Ok, taking a step back.
I’m interpreting your suggestion as follows:
Instead of computing linearizations locally every time a cluster changes, require peers to give you a better linearization than what you had before, along with the new transaction, in order for it to be acceptable.
This is nice, because it means the cost of computing linearizations can be deduplicated, and the responsibility to find it lands on the relayer, who probably already has it anyway or they wouldn’t have accepted/relayed it.
But what if someone wants to send you a transaction to attach to your cluster (incl. a linearization for the result), but you already have in the cluster a transaction that conflicts with the newly relayed one (and this conflicting one, for DoS-protection reasons, can’t be evicted)?
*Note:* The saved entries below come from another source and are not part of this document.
/-- Registers of the HST block. -/
def hstRegs : List RegD := [
  ⟨"PCIID", 0x0, 0, 1, [⟨16, 16, .ro, 0x6425, .none⟩, ⟨0, 16, .ext, 0, .none⟩]⟩,
  ⟨"RXCFG", 0x4, 0, 1, [⟨0, 16, .rw, 0x64, .l⟩]⟩,
  ⟨"TXR_BASEL", 0x1000, 64, 8, [⟨5, 27, .rw, 0, .k⟩]⟩,
  ⟨"TXR_BASEH", 0x1004, 64, 8, [⟨0, 32, .rw, 0, .k⟩]⟩,
  ⟨"TXR_CTL", 0x1008, 64, 8, [⟨8, 4, .rw, 4, .k⟩, ⟨0, 1, .rw, 0, .l⟩]⟩,
  ⟨"TXR_HEAD", 0x100c, 64, 8, [⟨0, 13, .ro, 0, .none⟩]⟩,
  ⟨"TXR_TAIL", 0x1010, 64, 8, [⟨0, 13, .rw, 0, .l⟩]⟩,
  ⟨"RXR_BASEL", 0x2000, 64, 8, [⟨5, 27, .rw, 0, .k⟩]⟩,
  ⟨"RXR_BASEH", 0x2004, 64, 8, [⟨0, 32, .rw, 0, .k⟩]⟩,
  ⟨"RXR_CTL", 0x2008, 64, 8, [⟨8, 4, .rw, 4, .k⟩, ⟨1, 1, .rw, 0, .l⟩, ⟨0, 1, .rw, 0, .l⟩]⟩,
  ⟨"RXR_HEAD", 0x200c, 64, 8, [⟨0, 13, .ro, 0, .none⟩]⟩,
  ⟨"RXR_TAIL", 0x2010, 64, 8, [⟨0, 13, .rw, 0, .l⟩]⟩,
  ⟨"RXDROP", 0x3000, 0, 1, [⟨0, 32, .rc, 0, .none⟩]⟩,
  ⟨"RXTRUNC", 0x3004, 0, 1, [⟨0, 32, .rc, 0, .none⟩]⟩,
  ⟨"RXBAD", 0x3008, 0, 1, [⟨0, 32, .rc, 0, .none⟩]⟩,
  ⟨"RXNODESC", 0x300c, 0, 1, [⟨0, 32, .rc, 0, .none⟩]⟩,
  ⟨"MSIX", 0x8000, 4, 256, [⟨0, 32, .rw, 0, .l⟩]⟩,
  ⟨"MSIXPBA", 0x9000, 4, 2, [⟨0, 32, .ro, 0, .none⟩]⟩]

/-- Registers of the RFX block. -/
def rfxRegs : List RegD := [
  ⟨"CTL", 0x0, 0, 1, [⟨1, 1, .rw, 0, .l⟩, ⟨0, 1, .rw, 0, .l⟩]⟩,
  ⟨"STAT", 0x4, 0, 1, [⟨16, 7, .ext, 0, .none⟩, ⟨8, 3, .ro, 0, .none⟩, ⟨0, 1, .ro, 0, .none⟩]⟩,
  ⟨"FLAG", 0x8, 0, 1, [⟨5, 1, .w1c, 0, .l⟩, ⟨4, 1, .w1c, 0, .l⟩, ⟨3, 1, .w1c, 0, .l⟩, ⟨2, 1, .w1c, 0, .l⟩, ⟨1, 1, .w1c, 0, .l⟩, ⟨0, 1, .w1c, 0, .l⟩]⟩,
  ⟨"IEN", 0xc, 0, 1, [⟨0, 6, .rw, 0, .l⟩]⟩,
  ⟨"ENTRY", 0x10, 0, 1, [⟨1, 15, .rw, 0, .k⟩]⟩,
  ⟨"TCMADDR", 0x14, 0, 1, [⟨31, 1, .rw, 0, .l⟩, ⟨2, 14, .rw, 0, .l⟩]⟩,
  ⟨"TCMDATA", 0x18, 0, 1, [⟨0, 32, .ext, 0, .none⟩]⟩,
  ⟨"WDT", 0x1c, 0, 1, [⟨0, 24, .rw, 0, .l⟩]⟩,
  ⟨"EVEN", 0x20, 0, 1, [⟨3, 1, .rw, 0, .l⟩, ⟨2, 1, .rw, 0, .l⟩, ⟨1, 1, .rw, 0, .l⟩, ⟨0, 1, .rw, 0, .l⟩]⟩,
  ⟨"EVPOST", 0x24, 0, 1, [⟨0, 16, .wo, 0, .l⟩]⟩,
  ⟨"EVLOST", 0x28, 0, 1, [⟨0, 32, .rc, 0, .none⟩]⟩,
  ⟨"ISSREJ", 0x2c, 0, 1, [⟨0, 32, .rc, 0, .none⟩]⟩,
  ⟨"RESTARTCNT", 0x30, 0, 1, [⟨0, 32, .rc, 0, .none⟩]⟩,
  ⟨"ECCCNT", 0x34, 0, 1, [⟨0, 32, .rc, 0, .none⟩]⟩]

/-- Registers of the RFXC block. -/
def rfxcRegs : List RegD := [
  ⟨"LSUB", 0x0, 4, 64, [⟨8, 8, .rw, 0, .l⟩, ⟨0, 8, .rw, 0, .l⟩]⟩,
  ⟨"RSUB", 0x100, 4, 8, [⟨0, 8, .rw, 0, .l⟩]⟩,
  ⟨"PSUB", 0x120, 4, 4, [⟨0, 8, .rw, 0, .l⟩]⟩,
  ⟨"LIVE", 0x200, 0, 1, [⟨16, 13, .rw, 0, .k⟩, ⟨0, 12, .rw, 0, .k⟩]⟩,
  ⟨"BANK", 0x204, 4, 2, [⟨0, 12, .rw, 0, .k⟩]⟩,
  ⟨"LMAP_I", 0x400, 8, 64, [⟨31, 1, .rw, 0, .s⟩, ⟨0, 20, .rw, 0, .s⟩]⟩,
  ⟨"LMAP_O", 0x404, 8, 64, [⟨31, 1, .rw, 0, .s⟩, ⟨0, 20, .rw, 0, .s⟩]⟩,
  ⟨"STALE", 0x800, 4, 16, [⟨0, 32, .ext, 0, .none⟩]⟩,
  ⟨"POIS", 0x840, 4, 16, [⟨0, 32, .ext, 0, .none⟩]⟩,
  ⟨"LPOIS", 0x880, 4, 2, [⟨0, 32, .ext, 0, .none⟩]⟩]

/-- Registers of the LN block. -/
def laneRegs : List RegD := [
  ⟨"FUNC", 0x0, 0, 1, [⟨4, 1, .rw, 0, .k⟩, ⟨0, 4, .rw, 0xf, .k⟩]⟩,
  ⟨"CTL", 0x4, 0, 1, [⟨3, 1, .w1s, 0, .l⟩, ⟨2, 1, .w1s, 0, .l⟩, ⟨1, 1, .w1s, 0, .l⟩, ⟨0, 1, .rw, 0, .l⟩]⟩,
  ⟨"STAT", 0x8, 0, 1, [⟨25, 1, .ro, 0, .none⟩, ⟨24, 1, .ext, 0, .none⟩, ⟨16, 7, .ext, 0, .none⟩, ⟨8, 7, .ext, 0, .none⟩, ⟨4, 4, .ro, 0, .none⟩, ⟨0, 3, .ro, 0, .none⟩]⟩,
  ⟨"FLAG", 0xc, 0, 1, [⟨13, 1, .w1c, 0, .l⟩, ⟨12, 1, .w1c, 0, .l⟩, ⟨11, 1, .w1c, 0, .l⟩, ⟨10, 1, .w1c, 0, .l⟩, ⟨9, 1, .w1c, 0, .l⟩, ⟨8, 1, .w1c, 0, .l⟩, ⟨7, 1, .w1c, 0, .l⟩, ⟨6, 1, .w1c, 0, .l⟩, ⟨5, 1, .w1c, 0, .l⟩, ⟨4, 1, .w1c, 0, .l⟩, ⟨3, 1, .w1c, 0, .l⟩, ⟨2, 1, .w1c, 0, .l⟩, ⟨1, 1, .w1c, 0, .l⟩, ⟨0, 1, .w1c, 0, .l⟩]⟩,
  ⟨"IEN", 0x10, 0, 1, [⟨0, 14, .rw, 0, .l⟩]⟩,
  ⟨"FIFO", 0x14, 0, 1, [⟨8, 7, .rw, 0x20, .l⟩, ⟨0, 7, .rw, 0x20, .l⟩]⟩,
  ⟨"TXDATA", 0x18, 0, 1, [⟨0, 32, .wo, 0, .l⟩]⟩,
  ⟨"RXDATA", 0x1c, 0, 1, [⟨0, 32, .ext, 0, .none⟩]⟩,
  ⟨"RXTAG", 0x20, 0, 1, [⟨8, 4, .ro, 0, .none⟩, ⟨1, 1, .ro, 0, .none⟩, ⟨0, 1, .ro, 0, .none⟩]⟩,
  ⟨"IO", 0x24, 0, 1, [⟨16, 3, .ext, 0, .none⟩, ⟨8, 3, .ext, 0, .none⟩, ⟨0, 3, .rw, 0, .l⟩]⟩,
  ⟨"HOLD", 0x28, 0, 1, [⟨16, 16, .rw, 0, .s⟩, ⟨0, 16, .rw, 0x1f4, .s⟩]⟩,
  ⟨"DROP", 0x2c, 0, 1, [⟨16, 16, .rc, 0, .none⟩, ⟨0, 16, .rc, 0, .none⟩]⟩,
  ⟨"COMMIT", 0x30, 0, 1, [⟨0, 1, .w1s, 0, .l⟩]⟩,
  ⟨"ACTDROP", 0x34, 0, 1, [⟨0, 16, .rc, 0, .none⟩]⟩,
  ⟨"PIN", 0x40, 4, 3, [⟨31, 1, .ext, 0, .none⟩, ⟨20, 11, .rw, 0, .l⟩, ⟨18, 2, .rw, 0, .l⟩, ⟨16, 2, .rw, 0, .l⟩, ⟨12, 4, .rw, 0, .s⟩, ⟨10, 1, .rw, 0, .k⟩, ⟨9, 1, .rw, 0, .k⟩, ⟨8, 1, .rw, 0, .l⟩, ⟨6, 2, .rw, 2, .l⟩, ⟨4, 2, .rw, 1, .l⟩, ⟨0, 3, .rw, 0, .k⟩]⟩,
  ⟨"CFG", 0x50, 4, 4, [⟨0, 32, .ext, 0, .none⟩]⟩]

/-- Registers of the IOB block. -/
def bankRegs : List RegD := [
  ⟨"CTL", 0x0, 0, 1, [⟨9, 1, .rw, 1, .l⟩, ⟨8, 1, .ro, 0, .none⟩, ⟨0, 2, .rw, 2, .k⟩]⟩]

/-- Registers of the REED block, part 1. -/
def reedRegs1 : List RegD := [
  ⟨"CTL", 0x0, 0, 1, [⟨2, 1, .rw, 0, .l⟩, ⟨1, 1, .w1s, 0, .l⟩, ⟨0, 1, .rw, 0, .l⟩]⟩,
  ⟨"STAT", 0x4, 0, 1, [⟨16, 16, .ext, 0, .none⟩, ⟨4, 4, .ro, 0, .none⟩, ⟨3, 1, .ext, 0, .none⟩, ⟨2, 1, .ext, 0, .none⟩, ⟨0, 1, .ro, 0, .none⟩]⟩,
  ⟨"FLAG", 0x8, 0, 1, [⟨7, 1, .w1c, 0, .l⟩, ⟨6, 1, .w1c, 0, .l⟩, ⟨5, 1, .w1c, 0, .l⟩, ⟨4, 1, .w1c, 0, .l⟩, ⟨3, 1, .w1c, 0, .l⟩, ⟨2, 1, .w1c, 0, .l⟩, ⟨1, 1, .w1c, 0, .l⟩, ⟨0, 1, .w1c, 0, .l⟩]⟩,
  ⟨"IEN", 0xc, 0, 1, [⟨0, 8, .rw, 0, .l⟩]⟩,
  ⟨"CTXEN", 0x10, 0, 1, [⟨0, 16, .rw, 0, .l⟩]⟩,
  ⟨"SLOT0", 0x14, 0, 1, [⟨0, 32, .rw, 0x76543210, .k⟩]⟩,
  ⟨"SLOT1", 0x18, 0, 1, [⟨0, 32, .rw, 0xfedcba98, .k⟩]⟩,
  ⟨"RUNAHEAD", 0x1c, 0, 1, [⟨0, 15, .rw, 0x640, .l⟩]⟩,
  ⟨"PMAP", 0x20, 4, 3, [⟨0, 32, .rw, 0, .k⟩]⟩,
  ⟨"FIFOMAP", 0x2c, 0, 1, [⟨0, 8, .rw, 0, .k⟩]⟩,
  ⟨"SYNC", 0x30, 0, 1, [⟨4, 1, .rw, 0, .l⟩, ⟨3, 1, .rw, 0, .l⟩, ⟨2, 1, .rw, 0, .l⟩, ⟨1, 1, .w1s, 0, .l⟩, ⟨0, 1, .w1s, 0, .l⟩]⟩,
  ⟨"SYNCT", 0x34, 4, 3, [⟨0, 32, .rw, 0, .l⟩]⟩,
  ⟨"LOAD", 0x40, 4, 2, [⟨0, 32, .rw, 0, .l⟩]⟩,
  ⟨"AQCFG", 0x48, 0, 1, [⟨0, 8, .rw, 0x20, .k⟩]⟩,
  ⟨"AQSTAT", 0x4c, 0, 1, [⟨16, 9, .rc, 0, .none⟩, ⟨0, 9, .ext, 0, .none⟩]⟩,
  ⟨"LATECNT SQUASHCNT MISPCNT COLLCNT REFUSECNT", 0x50, 4, 5, [⟨0, 32, .rc, 0, .none⟩]⟩,
  ⟨"ACNTL", 0x100, 0, 1, [⟨0, 32, .ext, 0, .none⟩]⟩,
  ⟨"ACNTH", 0x104, 0, 1, [⟨0, 32, .ext, 0, .none⟩]⟩,
  ⟨"OFFCL", 0x108, 0, 1, [⟨0, 32, .ext, 0, .none⟩]⟩,
  ⟨"OFFCH", 0x10c, 0, 1, [⟨0, 32, .ext, 0, .none⟩]⟩,
  ⟨"OFFGS", 0x110, 0, 1, [⟨0, 32, .ext, 0, .none⟩]⟩,
  ⟨"OFFGH", 0x114, 0, 1, [⟨0, 32, .ext, 0, .none⟩]⟩,
  ⟨"OFFGN", 0x118, 0, 1, [⟨0, 30, .ext, 0, .none⟩]⟩,
  ⟨"RATE", 0x11c, 0, 1, [⟨0, 32, .ext, 0xa0000000, .none⟩]⟩]

/-- Registers of the REED block, part 2. -/
def reedRegs2 : List RegD := [
  ⟨"CTX", 0x400, 4, 256, [⟨0, 32, .ext, 0, .none⟩]⟩,
  ⟨"PMEM", 0x4000, 4, 2048, [⟨0, 32, .ext, 0, .none⟩]⟩]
The rule cannot be “if the linearization received isn’t for the exact cluster you’re considering, reject it”, because that would make it in some cases trivial for an attack to make a transaction to relay at all (spam the network simultaneously with many different transactions attaching to the same cluster, so everyone has a different cluster).
The rule could be “merge the linearization received with the linearization you already have, for the part that overlaps, and if the result is better than the cluster you had, and it doesn’t conflict with anti-DoS rules, accept it”. However, I think this can still be used by attacker to thwart relay, by attaching different other transactions to the cluster that offer significant linearization opportunities when combined with the new honest transaction being relayed. E.g., the honest transaction and the attacker’s attachment both fee-bump a parent, but the attacker’s transaction can bump more than the honest transaction alone. In this case, when the honest transaction is relayed along with a linearization, which does not include the already-accepted attacker transaction, it may appear worse (or not strictly better) than what the receiver already had.
Note that all of this is about using network-relayed linearization as replacement for requiring nodes to compute their own good from-scratch linearizations/improvements, which I fear could be exploited. If we’re just talking about additionally relaying linearizations and incorporating their linearizations along with self-computed ones, there is no problem.